----- Supplied records
-- ==== Sys2Proof/Tests/Slice0.lean ====
section
/-! SUPPORT. Tests against numbers of spec/95_test_vectors.md (section in each docstring), the smoke test of
WellFormed, decoding from words written out of the encodings, and for each obligation a concrete input that meets its
hypotheses, clause by clause. -/

namespace Sys2Proof.Tests

open Sys2Proof Sys2Proof.Machine

/-! ## Small states and frames -/

/-- Profile W, MSGID_RESET 0. -/
def freshW : State := State.resetWith { profile := .w, msgIdReset := 0 }

/-- Just after reset, with bytes in SRC. -/
def rx (bytes : List Byte) : State := { State.reset with src := bytes }

/-- "abc". -/
def abc : List Byte := [0x61, 0x62, 0x63]

/-- Frame G of section 2.5. -/
def frameG : List Byte := [0x02, 0x07, 0, 0, 0, 0, 0, 0x61, 0x62, 0x63] ++ List.replicate 1011 0 ++ [0xD0, 0x98, 0x03]

/-- The same content in profile W, section 2.3. -/
def frameGW : List Byte :=
  [0x02, 0x07, 0, 0, 0, 0, 0, 0x61, 0x62, 0x63] ++ List.replicate 1009 0 ++ [0xD0, 0x98, 0x65, 0xCA, 0x03]

/-- The frames of section 2.5 that are zero but for the header and the markers, by header bytes. -/
def frameZ (b1 b2 : Byte) : List Byte := [0x02, b1, b2] ++ List.replicate 1020 0 ++ [0x03]

/-- The tests' host, with the default RESERVED_FILL (R195). Its MAIN_WATERMARK 0x11111111, SUB_WATERMARK(i) = i,
MAX_SUB_COUNT 2 and its two policies are the tests' own pick, as R191 lets a test bench pick and asks it to say: the spec
gives no value for any of them. DESIGN CHOICE, log 26. -/
def host : HostParams :=
  { mainWatermark := 0x11111111, subWatermark := fun i => BitVec.ofNat 32 i, maxSubCount := 2
    errorPolicy := .continue, padPolicy := .none }

/-- The two sub-binaries of program P3. -/
def blobsP3 : List (List Byte) := [List.replicate 2048 0xAA, List.replicate 1024 0x55]

/-- An outcome is a next state. -/
def isNext (o : Host.Outcome State Fault Refusal) : Bool :=
  match o with
  | .next _ => true
  | .fault _ => false
  | .refused _ => false

theorem exists_next {o : Host.Outcome State Fault Refusal} (h : isNext o = true) : ∃ t, o = .next t := by
  cases o with
  | next t => exact ⟨t, rfl⟩
  | fault _ => cases h
  | refused _ => cases h

/-- VAL.CHUNK always completes. -/
theorem valChunk_next (s : State) : exec .valChunk s = .next (runOp .valChunk s) := by
  have h : ∃ t, execValChunk s = .next t := by
    unfold execValChunk
    split
    · exact ⟨_, rfl⟩
    · split <;> exact ⟨_, rfl⟩
  obtain ⟨t, ht⟩ := h
  rw [runOp, exec, ht]

/-! ## WellFormed: its one check refuses an operand of 2^32 bytes -/

theorem test_wellFormed_blob_too_long : (Instr.encBlob (List.replicate (2 ^ 32) 0)).wellFormed = false := by
  simp only [Instr.wellFormed, List.length_replicate, blobLimit]; decide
----------
◆ **The problem**
Could you copy every line from the records that mentions the word "cases"?

◆ **Answer to this exercise**
  cases o with
  | fault _ => cases h
  | refused _ => cases h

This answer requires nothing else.